Targeted disruption of serine racemase affects glutamatergic neurotransmission and behavior

Department of Psychiatry, Harvard Medical School, Belmont, MA 02478, USA.
Molecular Psychiatry (Impact Factor: 15.15). 09/2010; 15(11):1122-1122. DOI: 10.1038/mp.2010.84

ABSTRACT A subset of glutamate receptors that are specifically sensitive to the glutamate analog N-methyl-D-aspartate (NMDA) are molecular coincidence detectors, necessary for activity-dependent processes of neurodevelopment and in sensory and cognitive functions.

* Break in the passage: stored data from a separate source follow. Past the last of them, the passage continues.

-- ==== Sys2Proof/Machine/Dispatch.lean ====
section
/-!
DEFINITION. Sys2Proof/Machine/Dispatch.lean: one arm per command, each one call of its meaning.
-/
namespace Sys2Proof.Machine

The activity of these receptors is modulated by the endogenous amino acid D-serine, but the extent to which D-serine is necessary for the normal development and function of the mammalian nervous system was previously unknown. Decreased signaling at NMDA receptors has been implicated in the pathophysiology of schizophrenia based on pharmacological evidence, and several human genes related to D-serine metabolism and glutamatergic neurotransmission have been implicated in the etiology of schizophrenia. Here we show that genetically modified mice lacking the ability to produce D-serine endogenously have profoundly altered glutamatergic neurotransmission, and relatively subtle but significant behavioral abnormalities that reflect hyperactivity and impaired spatial memory, and that are consistent with elevated anxiety.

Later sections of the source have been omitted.